MINUSTAH: Corruption et arrogance

Des soldats Brésiliens de la Minustah
Des soldats du contingent brésilien de la Minustah (2010)

Ce dimanche 5 juin, des militaires appartenant aux forces de Nations-Unies en Haïti (MINUSTAH), se sont considérés au-dessus des lois du pays. Revenant d’un séjour aux États-Unis, ils ont refusé de se soumettre à l’inspection douanière obligatoire à l’aéroport Toussaint Louverture de Port-au-Prince, et ont fait appel à leurs frères d’armes qui manu militari vinrent « interrompre le travail de vérification des douaniers, prendre [leurs] bagages et repartir avec [eux] »(1).

Imaginez le tollé que causerait les militaires Haïtiens qui agiraient de la sorte. Les sempiternels opposants y puiseraient leurs munitions pour blâmer et vilipender. Où sont-ils aujourd’hui? Ils sont devenus des observateurs prudent qui choisissent avec une extrême précaution leur bataille ne voulant pas perdre certains avantages. Il est beaucoup plus facile de questionner un arrêté présidentiel décrétant la fête de l’Ascension un jour de congé, que de s’attaquer aux puissantes forces qui nous humilient, mais détiennent le pouvoir des bourses.

La MINUSTAH a outrepassé sa mission qui est d’assurer un climat sûr et stable et d’assister le Gouvernement(2), et ce avec la complicité d’un président lui accordant mille coudées, ne voulant pas ainsi déplaire sa hiérarchie. Les infractions s’observent depuis quelques années. Ces derniers mois, elles sont devenues plus patentes avec l’arrogance indécente des responsables de la force internationale, dont Edmond Mulet, représentant spécial du secrétaire général de l’ONU et chef de la MINUSTAH.

Outragés, nous avons perçu cette arrogance dans les prestations de ce dernier lors de la dernière campagne électorale, le jour des élections du premier tour et les semaines suivantes. Agissant en proconsul, il parcourait le pays imposant ses volontés et ne lésinant pas sur les moyens. On se souvient du révoltant chantage de l’après-élection quand il menaçait de retirer les forces de l’ONU du pays si « la volonté du peuple n’est pas respecté ».
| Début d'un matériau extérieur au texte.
/-- R161, R163 to R172, R175: image blocks, the frames they become, the oven's answers and the relay's deadlines: what moves in
the channel and the entry; a failed attempt, of an entry with a channel (frames withdrawn, IMAGE_ABORT at a HOLD or check
deadline, RELEASED with outcome FAILED) or without one, of a RETIRING oven and in a campaign that is CANCELLING (R178); a
suspension. Frames are placed while the transmitter is held or free with nothing queued, as the transfer has them ready. The
lock view derived after the steps of R161 (A28), the one notice of a RETIRING oven's attempt (A27), the CANCELLED notice
without counts (A37), that a free transmitter takes the first of several ready frames before the next is placed (A39), and the
suspension of an OPENING transfer at its third timeout (A46), are the model's choices; the offset of a RELEASED notice is a
free value (A16): this holds for every value of it. -/
def Obligations.ImagesAreRelayed : Prop :=
  (∀ (s : State) (ch offset : Nat) (bytes : List Byte), s.Serves (.imageBlock ch offset bytes) →
    (ch < 1 ∨ 2 < ch ∨ bytes.length = 0 ∨ 256 < bytes.length →
      exec (.imageBlock ch offset bytes) s = .next (s.reply .range [])) ∧
    (1 ≤ ch → ch ≤ 2 → 1 ≤ bytes.length → bytes.length ≤ 256 →
      (s.channel ch = none → exec (.imageBlock ch offset bytes) s = .next (s.reply .wrongState [])) ∧
      ∀ b m, s.channel ch = some b → s.campaign b.campaign = some m →
        let room := 2048 - (b.taken - b.acked)
        let b' := { b with buffer := b.buffer ++ bytes, taken := b.taken + bytes.length }
        (offset ≠ b.taken → exec (.imageBlock ch offset bytes) s = .next (s.reply .offset (le 3 b.taken))) ∧
        (offset = b.taken → m.imageSize < offset + bytes.length →
          exec (.imageBlock ch offset bytes) s = .next (s.reply .range [])) ∧
        (offset = b.taken → offset + bytes.length ≤ m.imageSize → room < bytes.length →
          exec (.imageBlock ch offset bytes) s = .next (s.reply .full (le 2 room))) ∧
        (offset = b.taken → offset + bytes.length ≤ m.imageSize → bytes.length ≤ room →
          (b.stream ≠ .streaming ∨ 8 ≤ s.framesQueued ch → s.Settled →
            exec (.imageBlock ch offset bytes) s = .next ((s.setChannel ch (some b')).reply .ok [])) ∧
          (b.stream = .streaming → s.framesQueued ch = 7 → s.held = true → s.image.length < 16 →
            b.sent + 6 ≤ b'.taken ∨ (b'.taken = m.imageSize ∧ b.sent < m.imageSize) →
            let data := (b'.buffer.drop (b.sent - b.acked)).take (min (6 - b.sent % 6) (m.imageSize - b.sent))
            let frame : OutFrame :=
              { payload := .imageData (b.sent / 6 % 65536) data, producer := .updateRelay, mark := .channel ch, dest := b.oven }
            let timer := if b.timeout = none ∧ b.acked < b.sent + data.length then some (min 4294967295 (s.clock + 2))
              else b.timeout
            exec (.imageBlock ch offset bytes) s = .next (State.reply (State.setChannel { s with image := s.image ++ [frame] }
              ch (some { b' with sent := b.sent + data.length, timeout := timer })) .ok [])) ∧
          (b.stream = .streaming → s.Settled → exec (.imageBlock ch offset bytes) s = .next
            (State.reply (streamed ch m b' (s.setChannel ch (some b'))) .ok []))))) ∧
  (∀ (s : State) (ch k : Nat) (b : Binding) (m : Campaign), s.channel ch = some b → s.campaign b.campaign = some m →
    fillImage 0 ch s = s ∧
    fillImage (k + 1) ch s = if b.stream = .streaming ∧ s.framesQueued ch < 8 ∧ b.Ready m then
      fillImage k ch ((enqueue (imageAt ch m b) s).setChannel ch (some (s.sentOn m b))) else s) ∧
  (∀ (s : State) (cause c n : Nat) (m : Campaign) (e : CEntry), s.campaign c = some m → m.state = .running →
    (s.oven n).state = .inService → s.centry c n = some e → e.channel = none →
    let w := s.modCEntry c n fun x => { x with
      attempts := e.attempts + 1, state := if e.attempts = 0 then .waiting else .failed, deadline := none, timeouts := 0 }
    failedAttempt cause c n s = channelChoice (finishCheck c (raise .update n
      (le 1 4 ++ le 1 c ++ le 1 cause ++ le 1 (e.attempts + 1))
      (if e.attempts = 0 then w else routeFault n 0xFF03 .part w)))) ∧
  (∀ (s : State) (cause c n : Nat) (m : Campaign) (e : CEntry), s.campaign c = some m → s.centry c n = some e →
    let counted := fun x : CEntry => { x with
      channel := none, attempts := e.attempts + 1, state := if e.attempts = 0 then .waiting else .failed
      deadline := none, timeouts := 0 }
    let failed := raise .update n (le 1 4 ++ le 1 c ++ le 1 cause ++ le 1 (e.attempts + 1))
    let uncounted := raise .update n (le 1 4 ++ le 1 c ++ le 1 cause ++ le 1 e.attempts)
    (∀ ch b, e.channel = some ch → 1 ≤ ch → ch ≤ 2 → s.channel ch = some b → b.campaign = c → b.oven = n → s.Settled →
      let w := s.released ch c n 2 (decide (cause = 2 ∨ cause = 4))
      let v := w.modCEntry c n counted
      (m.state ≠ .cancelling → (s.oven n).state ≠ .retiring → failedAttempt cause c n s = channelChoice (finishCheck c
        (failed (if e.attempts = 0 then v else routeFault n 0xFF03 .part v)))) ∧
      (m.state ≠ .cancelling → (s.oven n).state = .retiring →
        failedAttempt cause c n s = channelChoice (finishCheck c ((uncounted w).removeCEntry c n)))) ∧
    (e.channel = none →
      (m.state ≠ .cancelling → (s.oven n).state ≠ .retiring →
        let v := s.modCEntry c n counted
        failedAttempt cause c n s = channelChoice (finishCheck c
          (failed (if e.attempts = 0 then v else routeFault n 0xFF03 .part v)))) ∧
      (m.state ≠ .cancelling → (s.oven n).state = .retiring →
        failedAttempt cause c n s = channelChoice (finishCheck c ((uncounted s).removeCEntry c n))) ∧
      (m.state = .cancelling →
        let left := (uncounted (deriveLock n (s.modCEntry c n fun x => { x with
          state := .failed, deadline := none, timeouts := 0 }))).removeCEntry c n
        failedAttempt cause c n s = channelChoice (if m.entries.filter (fun x => decide (x.oven ≠ n)) = [] then
          raise .campaign c (le 1 1) (left.setCampaign c none) else left)))) ∧
  (∀ (s : State) (f : InFrame) (rest : List InFrame) (ch : Nat) (b : Binding) (m : Campaign),
    let n := f.source
    let u := s.afterHearing f rest
    1 ≤ ch → ch ≤ 2 → s.channel ch = some b → b.oven = n → s.campaign b.campaign = some m →
    (∀ k b', s.channel k = some b' → b'.oven = n → k = ch) →
    let patient := fun t : State => t.modCEntry b.campaign n fun x => { x with timeouts := 0 }
    let offset := numAt f.data 0 3
    (b.stream ≠ .opening → (s.Hears .imageReady f rest → exec .imageReady s = .next u) ∧
      (s.Hears .imageRefuse f rest → exec .imageRefuse s = .next u)) ∧
    (b.stream ≠ .streaming → (s.Hears .imageAck f rest → exec .imageAck s = .next u) ∧
      (s.Hears .imageCheck f rest → exec .imageCheck s = .next u)) ∧
    (b.stream = .opening →
      (s.Hears .imageReady f rest → s.Settled → frameReady m.imageSize b = false → exec .imageReady s = .next
        (patient (u.setChannel ch (some { b with stream := .streaming, timeout := none })))) ∧
      (s.Hears .imageReady f rest → s.Settled →
        let b' := { b with stream := .streaming, timeout := none }
        exec .imageReady s = .next (streamed ch m b' (patient (u.setChannel ch (some b'))))) ∧
      (s.Hears .imageRefuse f rest →
        (b.acked = 0 → exec .imageRefuse s = .next (failedAttempt 1 b.campaign n u)) ∧
        (b.acked ≠ 0 → s.held = true →
          let w := (withdrawImage ch u).setChannel ch (some { b with
            taken := 0, sent := 0, acked := 0, buffer := [], timeout := some (min 4294967295 (s.clock + 2)) })
          exec .imageRefuse s = .next (raise .relay ch (le 1 0 ++ le 1 b.campaign ++ le 1 n ++ le 3 0)
            (enqueue (imageFrame ch n (.imageBegin1 m.imageCrc m.toVersion))
              (enqueue (imageFrame ch n (.imageBegin0 m.imageSize 0)) w)))))) ∧
    (b.stream = .streaming →
      let takes := b.acked < offset ∧ offset ≤ b.sent ∧ (offset % 6 = 0 ∨ offset = m.imageSize)
      (s.Hears .imageAck f rest → ¬ takes → exec .imageAck s = .next u) ∧
      (s.Hears .imageAck f rest → takes → s.Settled → frameReady m.imageSize b = false → exec .imageAck s = .next
        (patient (u.setChannel ch (some { b with
          buffer := b.buffer.drop (offset - b.acked), acked := offset
          timeout := if offset < b.sent then some (min 4294967295 (s.clock + 2)) else none
          check := if offset = m.imageSize then some (min 4294967295 (s.clock + 30)) else b.check })))) ∧
      (s.Hears .imageAck f rest → takes → s.Settled →
        let b' := { b with
          buffer := b.buffer.drop (offset - b.acked), acked := offset
          timeout := if offset < b.sent then some (min 4294967295 (s.clock + 2)) else none
          check := if offset = m.imageSize then some (min 4294967295 (s.clock + 30)) else b.check }
        exec .imageAck s = .next (streamed ch m b' (patient (u.setChannel ch (some b'))))) ∧
      ∀ e, s.Hears .imageCheck f rest → s.centry b.campaign n = some e →
        (b.acked ≠ m.imageSize ∨ e.state ≠ .transferring → exec .imageCheck s = .next u) ∧
        (b.acked = m.imageSize → e.state = .transferring → numAt f.data 0 1 ≠ 0 →
          exec .imageCheck s = .next (failedAttempt 3 b.campaign n u)) ∧
        (b.acked = m.imageSize → e.state = .transferring → numAt f.data 0 1 = 0 →
          let released := raise .relay ch
            (le 1 1 ++ le 1 b.campaign ++ le 1 n ++ le 3 (Config.releasedOffset s.draws) ++ le 1 1)
            { (withdrawImage ch u).setChannel ch none with draws := s.draws + 1 }
          exec .imageCheck s = .next (channelChoice (gate b.campaign n (raise .update n
            (le 1 0 ++ le 1 b.campaign ++ le 1 0 ++ le 1 e.attempts)
            (released.modCEntry b.campaign n fun x => { x with state := .staged, channel := none })))))) ) ∧
  ∀ (s : State) (t : Nat), s.Live → t ≤ s.clock →
    (∀ c n e, s.centry c n = some e → e.deadline = some t →
      (e.state = .suspended → exec (.entryHoldDeadline c n) s = .next (failedAttempt 2 c n s)) ∧
      (e.state = .applying → exec (.applyDeadline c n) s = .next (leaveCheck n (deriveLock n (failedAttempt 6 c n s))))) ∧
    ∀ ch b e m, 1 ≤ ch → ch ≤ 2 → s.channel ch = some b → s.centry b.campaign b.oven = some e →
      s.campaign b.campaign = some m →
      let count := e.timeouts + 1
      let back := (withdrawImage ch s).setChannel ch (some { b with
        sent := b.acked, timeout := if b.stream = .opening ∧ count < 3 then some (min 4294967295 (s.clock + 2)) else none
        stream := if 3 ≤ count then .held else b.stream })
      (b.check = some t → exec (.checkDeadline ch) s = .next (failedAttempt 4 b.campaign b.oven s)) ∧
      (b.timeout = some t → 3 ≤ count → exec (.acknowledgementTimeout ch) s = .next (raise .update b.oven
        (le 1 1 ++ le 1 b.campaign ++ le 1 0 ++ le 1 e.attempts) (back.modCEntry b.campaign b.oven fun x => { x with
          timeouts := count, state := .suspended, deadline := some (min 4294967295 (s.clock + 600)) }))) ∧
      (b.timeout = some t → count < 3 → b.stream = .opening → s.held = true →
        exec (.acknowledgementTimeout ch) s = .next (enqueue (imageFrame ch b.oven (.imageBegin1 m.imageCrc m.toVersion))
          (enqueue (imageFrame ch b.oven (.imageBegin0 m.imageSize b.acked))
            (back.modCEntry b.campaign b.oven fun x => { x with timeouts := count })))) ∧
      (b.timeout = some t → count < 3 → b.stream = .streaming → s.held = true →
        exec (.acknowledgementTimeout ch) s = .next (fillImage 8 ch
          (back.modCEntry b.campaign b.oven fun x => { x with timeouts := count }))) ∧
      (b.timeout = some t → count < 3 → b.stream = .streaming → s.Settled →
        exec (.acknowledgementTimeout ch) s = .next (streamed ch m { b with sent := b.acked, timeout := none }
          (back.modCEntry b.campaign b.oven fun x => { x with timeouts := count })))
Créé par la résolution 1542 du Conseil de sécurité des Nations-Unies, le 30 avril 2004 et déployé, pour une période de six mois le 1er juin 2004, la MINUSTAH se trouve en Haïti depuis plus de sept ans. Ses défenseurs lui attribuent la pacification de certains quartiers chauds, mais à quel prix ?(3) Elle a probablement permis à René Préval de passer à l’histoire comme le seul président qui ait terminé deux termes non consécutifs passant ainsi l’écharpe présidentielle à deux successeurs élus. Toutefois, le kidnapping, ce phénomène nouveau s’est intensifié malgré la présence de ces militaires étrangers. Des bandes armées s’hibernent et se réveillent périodiquement pour semer le deuil dans les familles et menacer la sécurité des biens. Elle devint même suspecte aux yeux de la population après la mort d’un jeune compatriote à l’intérieur de l’une de leur base au Cap-Haïtien, et la population se demande perplexe combien d’autres forfaits ont pu être commis, à notre insu, sur nos compatriotes dans ces locaux. Récemment, elle a été pointée du doigt par des experts recherchant la source de l’épidémie de choléra qui terrasse la population depuis près de neuf mois.

Le nouveau président, une fois passé la malheureuse diversion de l’amendement constitutionnel et la saga de la ratification de son premier ministre, devra se pencher sérieusement sur la présence des ces militaires étrangers sur notre territoire et commencer par penser à la réanimation de notre force armée victime d’une tentative d’euthanasie politique.

Il a promis de mettre une fin aux humiliations en série que nous subissons ici, en Haïti, et ailleurs. Qu’il commence par ce premier pas.

J.A.

  1. « Incident à L’Aéroport International Toussaint Louverture. » Haiti Libre. Publié le 6 Juin 2011. [http://www.haitilibre.com/article-3109-haiti-insecurite-incident-a-l-aeroport-international-toussaint-louverture.html] Visité le 7 juin 2011.
  2. Le mandat de cette force a été revu au cours des années.
  3. Qu’on se souvienne du massacre perpétué par les casques bleu à l’aube du 6 juillet 2005 à Cité soleil.